Not only do you know what flavor ice cream your main characters enjoy, you also know their shoe size. You hope that all this attention to detail will make creating characters easy.
After a few weeks, you realize that your characters are boring people. You find yourself plotting their death. Unfortunately, if they die, your novel dies with them. (Sob.)
New novelist: the story question is everything to your characters
Many a new novelist has happily put the cart before the horse, so to speak. The cart being an intricate plot with exciting characters (or so you hoped — how could a private eye with a background in military intelligence be so boring)?
You forgot the horse: the story question.
The point of a novel is often referred to as the “story question”, or “dramatic question.” Although the story question might not be stated overtly, it must exist for your novel to be satisfying to readers.
In many genres, the genre itself offers insight to the story question:
- In mysteries — will the sleuth find the killer?
- In romances — will the boy get the girl?
- In thrillers — will the hero save the world?
Your story question always comes first. By all means, work up character bios, but do keep your story question in mind, because it maintains your narrative drive, which is what keeps readers reading:
Something important MUST be at stake in your story. If not literal life or death, then metaphorical life or death. When there’s nothing at stake, readers don’t care, and they won’t read.
For readers to care, your characters must care.
Here are three tips which will help you to create wonderful fictional characters.
1. Create a character who will help to solve the story question
Before you create any characters, know your story question. You don’t need to know details, a story seed is fine:
- A stalker hunts Character A. Who is he, and what does he want? When she discovers what he wants, will she give it to him?
- Character A’s son vanishes. The young man drove away to start college, but never arrived. Law enforcement won’t help. Will Character A find her son?
Your story question enables you to create a character about whom readers care.
2. His past made him what he is, so…
More than the color of his hair, or his shoe size, it’s vital that you know that your character is: someone who… (fill in the blank.)
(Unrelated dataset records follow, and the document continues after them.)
-- ==== Sys2Proof/Machine/Ring.lean ====
section
/-! DEFINITION. A lane's side of the glide rings (chapter 8): the frames it builds, the frames that return, breaks and rejoin,
bring-up, the repeat store, and the GLID block. -/

namespace Sys2Proof.Machine

/-! ### Building frames (R238, R239, R252, R253, R256) -/

/-- The image whose GLIDE section rules ring r: the running one, but the shadow structure's for a ring that the running
stream does not use and that is brought up ahead of it (R249). -/
def Lane.ringImg (x : Lane) (r : Nat) : Image := if (x.ring r).ahead then x.ln.strm.shadow.getD x.img else x.img
def State.ringImg (s : State) (l : LaneId) (r : Nat) : Image := (s.lane l).ringImg r

/-- A slot that the stream uses (R258, R260). -/
def Image.slotUsed (i : Image) (r k : Nat) : Bool := i.ringen r && k < i.nb r && i.brickUsed r k

/-- The header of the frame that lane l builds in this tick. -/
def State.nextHdr (s : State) (l : LaneId) (t : FType) (nb : Nat) (svc : Bool) : FHdr :=
  { typ := t, nb := nb, svc := svc, laneB := l == .b, tbg := (s.lines.gate.toNat + 2500) % 2 ^ 32 }

/-- The down record of slot k for the next gate: what the axis's newest result asks, under R39, R246, R252 and R253. -/
def State.downRec (s : State) (l : LaneId) (r k : Nat) : DownRec :=
  let x := s.lane l
  let g := x.ring r
  let t := vget g.slots {} k
  let seq := (s.tick + 1) % 256
  match x.img.axisAt r k with
  | none => { seq := seq }
  | some rec' =>
    let ax := x.axis rec'.axis
    let a := ax.cur
    let off : DownRec := { seq := seq, addr := a.amp.addr, amp := a.amp.amp }
    let stopped : DownRec := { seq := seq, mode := if k < g.brkat && x.img.brickSafe r k != 1 then 2 else 0 }
    if g.st == .broken || g.st == .rejoining then stopped
    else if t.sfhold then ({ off with clrsafe := a.hall.still && !bitOf t.stat 3 } : DownRec)
    else if !t.cmdReady || !bitOf t.stat 0 || x.ln.pwr.layover then off
    else { off with mode := 1, hold := ax.cmd.hold }

/-- What a slot remembers of the record sent to it (R179, R253). -/
def SlotSt.sends (t : SlotSt) (d : DownRec) (a : Option AxisSt) (next : Nat) : SlotSt :=
  { t with
    sfhold := t.sfhold && !d.clrsafe
    cleared := if d.clrsafe then some next else t.cleared
    sent :=
      let c : SentCmd := { seq := d.seq, addr := d.addr, tdNeg := (a.map fun a => a.amp.tdNeg).getD false }
      (t.sent ++ [c]).drop (t.sent.length + 1 - 8) }

/-- The frame built so far is no CYCLIC one: a DESC or LOOP frame goes out in its place (R257, R463). -/
def LaneRing.special (r : Nat) (g : LaneRing) : Bool :=
  match g.built.bind (hdrOf r) with
  | some h => h.typ != .cyclic
  | none => false

/-- RING_FRAME: the CYCLIC frame of a running, broken or rejoining ring (R239). -/
def State.ringFrame (s : State) (l : LaneId) (r : Nat) : State :=
  let x := s.lane l
  let g := x.ring r
  if !g.st.tracked || g.special r then s
  else
    let nb := (x.ringImg r).nb r
    let recs := (List.range nb).map fun k => s.downRec l r k
    let h := s.nextHdr l .cyclic nb (!g.svc.isEmpty)
    let win := match g.svc with
      | t :: _ => svcWindow r t
      | [] => []
    let f := frameBytes r h (recs.zipIdx.map fun (p : DownRec × Nat) => p.1.bytes r p.2) win
    let next := (s.tick + 1) % 2 ^ 32
    s.modRing l r fun g => { g with
      built := some f
      svc := g.svc.drop 1
      slots := g.slots.mapFinIdx fun k t _ => match recs[k]? with
        | some d => t.sends d ((x.img.axisAt r k).map fun c => (x.axis c.axis).cur) next
        | none => t }

/-- RING_FRAME (R239). -/
def execRingFrame (l : LaneId) (r : Fin 4) (s : State) : Host.Outcome State Fault Refusal := .next (s.ringFrame l r)

/-! ### The repeat store (R254) -/

/-- A frame sent again: REPEAT and HOLD, SEQ and TBG advanced, every check anew (R254). -/
def repeatFrame (r : Nat) (f : List Byte) : List Byte :=
  match hdrOf r f with
  | some h =>
    let h := { h with rep := true, tbg := (h.tbg + 2500) % 2 ^ 32 }
    let one := fun (f : List Byte) (k : Nat) =>
      let d := downOf (slice f (downAt k) 16)
      putBytes f (downAt k) ({ d with seq := (d.seq + 1) % 256, hold := true }.bytes r k)
    h.bytes r ++ ((List.range h.nb).foldl one f).drop 8
  | none => f

/-- A frame is a CYCLIC one. -/
def isCyclic (r : Nat) (f : List Byte) : Bool := ((hdrOf r f).map FHdr.typ) == some .cyclic

/-- The output stage at a start gate: a new frame, a repeat, or idle (R254). -/
def RingHw.gate (r : Nat) (h : RingHw) (built : Option (List Byte)) : RingHw :=
  match built with
  | some f =>
    { h with
      line := f, typ := (hdrOf r f).map FHdr.typ, bcn := [], reps := 0, repNow := false
      last := if isCyclic r f then some f else h.last.map (repeatFrame r) }
  | none =>
    match h.last with
    | some f =>
      if h.reps < 8 then
        let f := repeatFrame r f
        { h with line := f, typ := some .cyclic, bcn := [], last := some f, reps := h.reps + 1, repNow := true }
      else { h with line := [], typ := none, bcn := [], repNow := false }
    | none => { h with line := [], typ := none, bcn := [], repNow := false }

/-- REPEAT_LIMIT: after the eighth repeat, at the gate that has no new frame either, only idle is sent, until a new frame
(R254). -/
def execRepeatLimit (r : Fin 4) (s : State) : Host.Outcome State Fault Refusal :=
  .next (if 8 ≤ (s.hw r).reps && !(s.hw r).repNow then s.modHw r fun h => { h with line := [], typ := none, last := none, repNow := false } else s)

/-! ### Frames that return (R239, R253, R255, R458) -/

/-- An up record as the lane decodes it, its edges extended to the latch gate's tick (R239). -/
def upOf (latch : Time) (b : List Byte) : UpRec :=
  let h := byteAt b 2
  let ext := fun (o : Nat) =>
    let w := le32 b o
    ((latch - BitVec.ofNat 64 ((latch.toNat + 2 ^ 29 - w % 2 ^ 29) % 2 ^ 29) : Time), w / 2 ^ 29)
  { seqe := byteAt b 0, stat := byteAt b 1, hst := h % 8, ovf := bitOf h 5, din := byteAt b 3 % 16,
    ia := sgn 16 (le16 b 4), ib := sgn 16 (le16 b 6), vdc := le16 b 8, edges := [ext 10, ext 14].take (fld h 3 2),
    temp := byteAt b 18, bflt := byteAt b 19 % 16, dnerr := byteAt b 20, latch := latch }

/-- What one up slot brought. -/
inductive UpGot | record (u : UpRec) | empty | bad
  deriving DecidableEq, Repr

/-- An up slot's 24 bytes judged (R239, R240). -/
def upGot (r k : Nat) (latch : Time) (b : List Byte) : UpGot :=
  if !crcOk r (.up k) b then .bad else if bitOf (byteAt b 1) 7 then .empty else .record (upOf latch b)

/-- The up record of a slot is missing. -/
def SlotSt.lose (t : SlotSt) : SlotSt := { t with inb := none, missRun := t.missRun + 1, missup := satInc 0xFF t.missup }

/-- The record latched in tick t counts for R253: it is later than the last CLRSAFE. -/
def SlotSt.judges (t : SlotSt) (tick : Nat) : Bool :=
  match t.cleared with
  | some c => tick ≠ c && (tick + 1) % 2 ^ 32 ≠ c
  | none => true

/-- The command in force at the brick when a record was latched (R179): SEQE names it, unless the brick held its values. -/
def SlotSt.forceOf (t : SlotSt) (u : UpRec) : Option SentCmd :=
  if u.bit 1 || u.bit 4 then t.inForce
  else match t.sent.find? (fun x => x.seq == u.seqe) with
    | some x => some x
    | none => t.inForce

/-- An up record taken (R239, R253). -/
def SlotSt.takes (t : SlotSt) (u : UpRec) (tick : Nat) : SlotSt :=
  let hot := u.bit 1 || u.bit 3
  let j := t.judges tick
  { t with
    inb := some u, inForce := t.forceOf u, missRun := 0, stat := u.stat, bflt := u.bflt, temp := u.temp, dnerr := u.dnerr
    safecnt := if u.bit 1 && !bitOf t.stat 1 then satInc 0xFF t.safecnt else t.safecnt
    sfhold := t.sfhold || (hot && j)
    cleared := if j then none else t.cleared }

/-- An up slot judged for slot k of ring r; `due` says that a missing record counts now. -/
def State.upSlot (s : State) (l : LaneId) (r k : Nat) (g : UpGot) (due : Bool) : State :=
  match g with
  | .record u =>
    let t := vget ((s.lane l).ring r).slots {} k
    let up1 := fun (i : Nat) => u.bit i && !bitOf t.stat i
    let tick := s.tick
    let s := s.modRing l r fun x => x.modSlot k fun t => t.takes u tick
    if up1 1 || up1 3 then s.attn l 7 else s
  | .empty => if due then s.modRing l r fun x => x.modSlot k SlotSt.lose else s
  | .bad =>
    let s := s.modRing l r fun x => { x with upcrc := satInc 0xFF x.upcrc }
    let s := if due then s.modRing l r fun x => x.modSlot k SlotSt.lose else s
    s.queueCheck l (segUnit r 0)

/-- Every used slot of ring r without a record of this tick has lost its up data. -/
def State.upLost (s : State) (l : LaneId) (r : Nat) : State :=
  let gate := s.lines.gate
  let i := s.ringImg l r
  s.modRing l r fun x => { x with
    slots := x.slots.mapFinIdx fun k t _ =>
      if !i.slotUsed r k || (t.inb.map UpRec.latch) == some gate then t else t.lose }

/-- EOFT: the EOF's return in 0.1 µs, of a frame of n bytes; its rounding is free (R242, R260, log entry 19). -/
def eoft (rtd n : Nat) : Nat := (meanOf ((20 + rtd + 10 * (n + 2) : Nat) : Int) 20).toNat

/-- A frame of the module returns to lane l (R239). -/
def State.upFrame (s : State) (l : LaneId) (r : Nat) (f : List Byte) : State :=
  let g := (s.lane l).ring r
  let i := s.ringImg l r
  let s := s.modRing l r fun x => { x with got := true, eoft := eoft x.rtd f.length % 1024 }
  match hdrOf r f with
  | none =>
    let s := s.modRing l r fun x => { x with hdrerr := satInc 0xFF x.hdrerr, goodRun := 0 }
    let s := if g.st.tracked then s.upLost l r else s
    s.queueCheck l (segUnit r 0)
  | some h =>
    if !g.st.tracked then s
    else if h.typ == .cyclic then
      let slots := idxs (min 6 h.nb) fun k => i.slotUsed r k
      let got := slots.map fun k => (k, upGot r k s.lines.gate (slice f (upAt h k) 24))
      let good := got.all fun (p : Nat × UpGot) => match p.2 with
        | .record _ => true
        | _ => false
      let s := got.foldl (fun s (p : Nat × UpGot) => s.upSlot l r p.1 p.2 true) s
      s.modRing l r fun x => { x with goodRun := if good && x.st == .broken then x.goodRun + 1 else 0 }
    else s.modRing l r fun x => { x with
    slots := x.slots.mapFinIdx fun k t _ =>
      if i.slotUsed r k then { t with inb := none, missRun := t.missRun + 1 } else t }

/-- A BEACON that reaches lane l (R255, R256); its records count only where no frame of the module came (R262). -/
def State.beaconFrame (s : State) (l : LaneId) (r : Nat) (f : List Byte) (alone : Bool) : State :=
  match hdrOf r f with
  | some h =>
    if h.typ != .beacon then s
    else
      let s := s.modRing l r fun x => { x with
        beacons := satInc 0xFF x.beacons, brkat := if x.st == .broken then h.nb else x.brkat }
      if !alone || !((s.lane l).ring r).st.tracked then s
      else
        let i := s.ringImg l r
        (idxs 6 fun k => h.nb ≤ k && i.slotUsed r k).foldl
          (fun s k => s.upSlot l r k (upGot r k s.lines.gate (slice f (8 + 24 * (k - h.nb)) 24)) false) s
  | none => s.modRing l r fun x => { x with hdrerr := satInc 0xFF x.hdrerr }

/-- UP_FRAME_RECEIVE (R239, R255): the frame, the BEACON or both that are on the line, as the last hop delivers them to lane
l. -/
def execUpFrameReceive (l : LaneId) (r : Fin 4) (err : LineErr) (s : State) : Host.Outcome State Fault Refusal :=
  let h := s.hw r
  let frame := !h.line.isEmpty && !((s.lane l).ring r).got
  let s := if frame then s.upFrame l r (applyErr h.line err) else s
  .next (if h.bcn.isEmpty then s
    else s.beaconFrame l r (if h.line.isEmpty then applyErr h.bcn err else h.bcn) h.line.isEmpty)

/-! ### Breaks and missing data (R256) -/

/-- Two consecutive frames have not returned. -/
def LaneRing.breakDue (g : LaneRing) : Bool := g.st == .running && 2 ≤ g.noRetRun + b2n (!g.got)

/-- The ring is declared BROKEN (R256). -/
def State.ringBreak (s : State) (l : LaneId) (r : Nat) : State :=
  if ((s.lane l).ring r).breakDue then
    let at' := match hdrOf r (s.hw r).bcn with
      | some h => if h.typ == .beacon then h.nb else 6
      | none => 6
    (s.modRing l r fun x => { x with st := .broken, rbrk := true, brkat := at', goodRun := 0 }).attn l 7
  else s

/-- RING_BREAK (R256). -/
def execRingBreak (l : LaneId) (r : Fin 4) (s : State) : Host.Outcome State Fault Refusal := .next (s.ringBreak l r)

/-- An axis without up data for two consecutive ticks while it moves loses its position (R256). -/
def State.upDataMissing (s : State) (l : LaneId) (n : Nat) : State :=
  let x := s.lane l
  if x.hasAxis n && 2 ≤ (x.slotOf n).missRun then
    s.modAxis l n fun a => a.both fun b =>
      if !b.hall.still && b.hall.posq == .valid then { b with hall := { b.hall with posq := .suspect } } else b
  else s

/-- UP_DATA_MISSING (R256). -/
def execUpDataMissing (l : LaneId) (n : Fin 24) (s : State) : Host.Outcome State Fault Refusal := .next (s.upDataMissing l n)

/-- A frame that went out on ring r has not returned to lane l (R256, R260, R458): NORET counts it, in bring-up too. -/
def State.noReturn (s : State) (l : LaneId) (r : Nat) : State :=
  let s := s.ringBreak l r
  let s := s.modRing l r fun x => { x with
    noret := satInc 0xFF x.noret, noRetRun := if x.st.tracked then x.noRetRun + 1 else 0, goodRun := 0 }
  s.queueCheck l (segUnit r 0)
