-- ==== Sys2Proof/Machine/SafeScan.lean ====
section
/-! DEFINITION. The safety core's scan (R278 to R287): outputs and their tests, commands from the mailboxes (R82 to R86, R293,
R313, R401, R402), the reports to the lanes (R189, R209, R277) and the SAFE block (R294). -/

namespace Sys2Proof.Machine

/-! ### Output faults and the high side (R278 to R282) -/

/-- Output o takes a fault: both switches open (R282, R295). -/
def State.outFault (s : State) (o code : Nat) : State :=
  if (vget s.sc.outs {} o).ocode ≠ 0 then s
  else
    let r := outRec s.sc.saf o
    let s := s.modOut o fun x => ({ x with ocode := code, hon := false, lon := false, testing := none } : SafeOut).edmSee r
    (s.attnBoth 10).eventBoth 0x0302 (pack [(3, o), (5, 0), (4, code)])

/-- The safety core lets output o be on (R278). -/
def State.wantHigh (s : State) (o : Nat) : Bool :=
  let c := s.sc
  let r := outRec c.saf o
  r.role != 0 && c.scrun && !c.reflost && (vget c.outs {} o).ocode == 0 &&
    (idxs 16 (bitOf r.fmask)).all c.sperm && (idxs 64 (bitOf r.cmask)).all (fun k => (c.conn k).permits) &&
    (r.role != 2 || (c.sealtr && s.sealed))

/-- The level EDMIN has while the contactor is released is high (R280). -/
def SafetyCore.edmHigh (c : SafetyCore) (r : OutRec) : Bool := r.edmin == 0xFF || c.slev.getLsbD r.edmin

/-- The safety core switches the high side of every output at the end of a scan (R278, R280, R283, R284). -/
def State.highSide (s : State) : State :=
  (List.range 6).foldl (fun s o =>
    let x := vget s.sc.outs {} o
    let r := outRec s.sc.saf o
    let lowTest := match x.testing with
      | some t => !t.high
      | none => false
    let want := s.wantHigh o && (x.hon || (s.sc.edmHigh r && !lowTest))
    if want = x.hon then s
    else
      let span := lowSpan (fnRec s.sc.saf) s.sc.sspan s.sc.slev r.fmask
      let took := span / 10 + Config.scanPhase s.sc.scan + 100 + Config.offDelay o true
      let s := s.modOut o fun x => ({ x with hon := want } : SafeOut).edmSee r
      if want || span = 0 then s else s.modOut o fun x => { x with reacts := max x.reacts (min 0xFFFF took) }) s

/-- The end of a test pulse (R281, R283): judged unless its switch is to stay off or VSOUT is low. -/
def State.pulseEnd (s : State) (o : Nat) : State :=
  let x := vget s.sc.outs {} o
  match x.testing with
  | none => s
  | some t =>
    let stays := if t.high then !s.wantHigh o else !x.lon
    let s := s.modOut o fun x => { x with testing := none }
    if stays || s.sc.vslow then s
    else if t.rb.bypassed then s.outFault o (if t.high then 4 else 3)
    else if !t.rb.off || !t.rb.on then s.outFault o (if t.high then 1 else 2)
    else s.modOut o fun x => { x with tests := satInc 0xFFFF x.tests }

/-- The nodes of output o read back in a scan (R281, R282). A switch commanded since the last scan is judged in the next. -/
def State.readNodes (s : State) (o : Nat) (rb : Readback) : State :=
  let high := rb.high.getLsbD o
  let low := rb.low.getLsbD o
  let x := vget s.sc.outs {} o
  let s := s.modOut o fun x => { x with hrb := high, lrb := low, fresh := false }
  if (outRec s.sc.saf o).role = 0 ∨ x.ocode ≠ 0 ∨ x.fresh = true ∨ x.testing.isSome = true ∨ s.sc.vslow = true then s
  else if x.hon && !high then s.outFault o 1
  else if x.lon && !low then s.outFault o 2
  else if !x.hon && high then s.outFault o 4
  else if x.hon && !x.lon && low then s.outFault o 3
  else s

/-- EDMIN of an output as it is to read (R280). -/
def SafeOut.edmOk (x : SafeOut) (r : OutRec) (slev : BitVec 32) : Bool := r.edmin == 0xFF || slev.getLsbD r.edmin == !x.standing
def SafetyCore.edmOk (c : SafetyCore) (o : Nat) : Bool := (vget c.outs {} o).edmOk (outRec c.saf o) c.slev

/-- EDM has not changed within EDMT (R280). -/
def State.edmFault (s : State) (o : Nat) : State :=
  if (vget s.sc.outs {} o).edmLeft = some 0 ∧ s.sc.edmOk o = false then s.outFault o 5 else s

/-- One scan of EDM. -/
def State.edmTick (s : State) (o : Nat) : State :=
  let s := s.modOut o fun x => x.edmSee (outRec s.sc.saf o)
  if s.sc.edmOk o then s.modOut o fun x => { x with edmLeft := none }
  else
    let s := s.edmFault o
    s.modOut o fun x => { x with edmLeft := x.edmLeft.map fun n => n - 1 }

/-- VSOUT below 16 V faults every used output, and above 17 V the fault ends by itself (R282). -/
def State.vsoutFault (s : State) : State :=
  if s.sc.vslow then
    (idxs 6 fun o => (outRec s.sc.saf o).role != 0).foldl (fun s o => s.outFault o 7) s
  else s.modSc fun c => { c with outs := c.outs.map fun x => if x.ocode = 7 then { x with ocode := 0 } else x }

/-- EDM_FAULT (R280). -/
def execEdmFault (o : Fin 6) (s : State) : Host.Outcome State Fault Refusal := .next (s.edmFault o)

/-- OUTPUT_OVERCURRENT (R282): the current stood above 0.7 A for 100 µs. -/
def execOutputOvercurrent (o : Fin 6) (milliamps : Nat) (s : State) : Host.Outcome State Fault Refusal :=
  .next (if 700 < milliamps then s.outFault o 6 else s)

/-- VSOUT reads a value, in 0.2 V: below 16 V is low, and above 17 V no longer (R282, R490). -/
def State.vsoutRead (s : State) (reading : Nat) : State :=
  ((s.modLines fun x => { x with vsout := reading }).modSc fun c => { c with
    vslow := decide (reading < 80) || (c.vslow && decide (reading ≤ 85)) }).vsoutFault

/-- VSOUT_LOW (R282, R283). -/
def execVsoutLow (reading : Byte) (s : State) : Host.Outcome State Fault Refusal := .next (s.vsoutRead reading.toNat)

/-- VSOUT_RECOVER (R282). -/
def execVsoutRecover (reading : Byte) (s : State) : Host.Outcome State Fault Refusal := .next (s.vsoutRead reading.toNat)

/-- The test frame holds a slot of output o: the 250 ms cycles begin with the referee, at frame 0, and a frame is 20 ms (R267,
R281). -/
def testSlot (o frame : Nat) : Bool := frame % 25 == 2 * o || frame % 25 == 12 + 2 * o

/-- OUTPUT_TEST_PULSE (R281, R283): in the slot of output o, once, the switch whose turn it is has its pulse, and the scan that
follows ends and judges it. It is deferred while EDM awaits its change, and an output that is off is not pulsed. In the slot of
the high-side switch the referee signals the safety core. -/
def State.testPulse (s : State) (o : Nat) (rb : PulseReadback) : State :=
  let x := vget s.sc.outs {} o
  let frame := s.sc.frame
  if !s.sc.refrun || !testSlot o frame || x.slot == some frame then s
  else
    let s := s.modSc fun c => { c with slotMs := if x.nextHigh then 0 else c.slotMs }
    let s := s.modOut o fun x => { x with slot := some frame }
    if !x.edmLeft.isNone then s
    else s.modOut o fun x => { x with
      testing := if x.on then some { high := x.nextHigh, rb := rb } else x.testing, nextHigh := !x.nextHigh }

/-- OUTPUT_TEST_PULSE. -/
def execOutputTestPulse (o : Fin 6) (rb : PulseReadback) (s : State) : Host.Outcome State Fault Refusal :=
  .next (s.testPulse o rb)

/-! ### Loss of the other technology (R265, R281) -/

/-- The outputs with the switches of one technology, or of both, open. -/
def SafetyCore.opened (c : SafetyCore) (high low : Bool) : Vector SafeOut 6 :=
  c.outs.mapFinIdx fun o x _ => ({ x with hon := x.hon && !high, lon := x.lon && !low, fresh := true } : SafeOut).edmSee (outRec c.saf o)

/-- The detecting technology opens all its switches until the next module reset (R265). -/
def State.techLost (s : State) (t : Tech) : State :=
  let s := match t with
    | .safetyCore => s.modSc fun c => { c with
      reflost := true, outs := c.opened true false }
    | .referee => s.modSc fun c => { c with
      sclost := true, outs := c.opened false true }
  (s.attnBoth 10).eventBoth 0x0303 (maskOf [s.sc.sclost, s.sc.reflost])

/-- ALIVE_LOSS (R265): the technology that misses the other's alive signal for 2 ms. -/
def execAliveLoss (t : Tech) (s : State) : Host.Outcome State Fault Refusal :=
  let seen := match t with
    | .safetyCore => !s.sc.scrun || s.sc.reflost
    | .referee => !s.sc.refrun || s.sc.sclost
  .next (if seen then s else s.techLost t)

/-- No slot signal for 1 s counts as the referee's loss (R281). -/
def State.slotLoss (s : State) : State :=
  if 1000 ≤ s.sc.slotMs && s.sc.scrun && !s.sc.reflost then s.techLost .safetyCore else s

/-- TEST_SLOT_LOSS (R281). -/
def execTestSlotLoss (s : State) : Host.Outcome State Fault Refusal := .next s.slotLoss

/-! ### Commands (R82, R83, R86, R293, R313, R401, R402) -/

/-- The mailbox a command came by, and its lane. -/
def srcLane : SafeSrc → LaneId
  | .mb2 l => l
  | .mb6 l => l
def srcBox : SafeSrc → Nat
  | .mb2 _ => 2
  | .mb6 _ => 6

/-- The command is the host's, not a steward's. -/
def srcHost : SafeSrc → Bool
  | .mb2 _ => true
  | .mb6 _ => false

/-- The message in the mailbox of a source. -/
def State.safeMsg (s : State) (src : SafeSrc) : Mbox := vget (s.lane (srcLane src)).keep.boxes {} (srcBox src)

/-- The answer to a command: the acknowledgement, and two words on MB3 or MB7 (R402). -/
def State.safeAnswer (s : State) (src : SafeSrc) (code rc : Nat) (seq : BitVec 16) : State :=
  let l := srcLane src
  let s := if (s.safeMsg src).full then s.ack l (srcBox src) (BitVec.ofNat 16 rc) seq else s
  s.deliver l (srcBox src + 1) (pisteOf (s.img s.ref.owner) 0 0 0 2) s.keep.scno
    [BitVec.ofNat 32 (pack [(16, code), (16, rc)]), seq.setWidth 32]

/-- The return code of CONFIRM (R83); which of several codes is given is the model's choice (log entry 22). Bits 31 to 16 of
words 0 and 2, which R82 gives as 0, are not judged (DEDUCED, log entry 63). -/
def State.confirmRc (s : State) (src : SafeSrc) (chk plug : Word) : Nat :=
  let f := foldOf s.sc.chkv
  if !srcHost src then 0x0109
  else if s.sc.sealSec.isNone then 0x0106
  else if s.sealed then 0x0105
  else if s.sc.chkv ≠ s.sc.refChkv then 0x0104
  else if f = 0 ∨ f = 0xFFFF then 0x0103
  else if chk ≠ s.sc.chkv then 0x0101
  else if plug.setWidth 16 ≠ f ∨ s.plugIs f = false then 0x0102
  else 0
Whether you believe that someone’s character is formed by nature or nurture, a character’s past makes him who he is. Spend time creating a backstory for each of your main characters, but keep backstory OUT of your novel.
While it’s essential that you know why your main character rushes home before dark, you don’t need to elaborate on this; keep your story moving forward.
3. A quirk makes a character real, but avoid overdoing it
Creating character quirks is fun.
Your character might:
- Have a favorite pair of socks he always wears when giving a presentation;
- Rescue stray animals, until his home is a menagerie;
- Hum under his breath when driving, or checking his phone.
A character quirk or two goes a long way. More important than quirks, are a character’s attributes: your character might have a quick temper, or be secretive for no real reason.
What’s the difference between an attribute and a quirk? An attribute will affect the story question, and the plot.
For example, perhaps your main character is scared of heights (attribute.) It affects the plot, because at the novel’s climax, he has to rescue someone who’s climbed onto a bridge. The climber is ready to dive into eternity, unless your character saves him… But he’s scared of heights. Now what?
Your character’s fear affects the story; it doesn’t matter that he drinks three, and only three, cups of coffee a day (quirk.)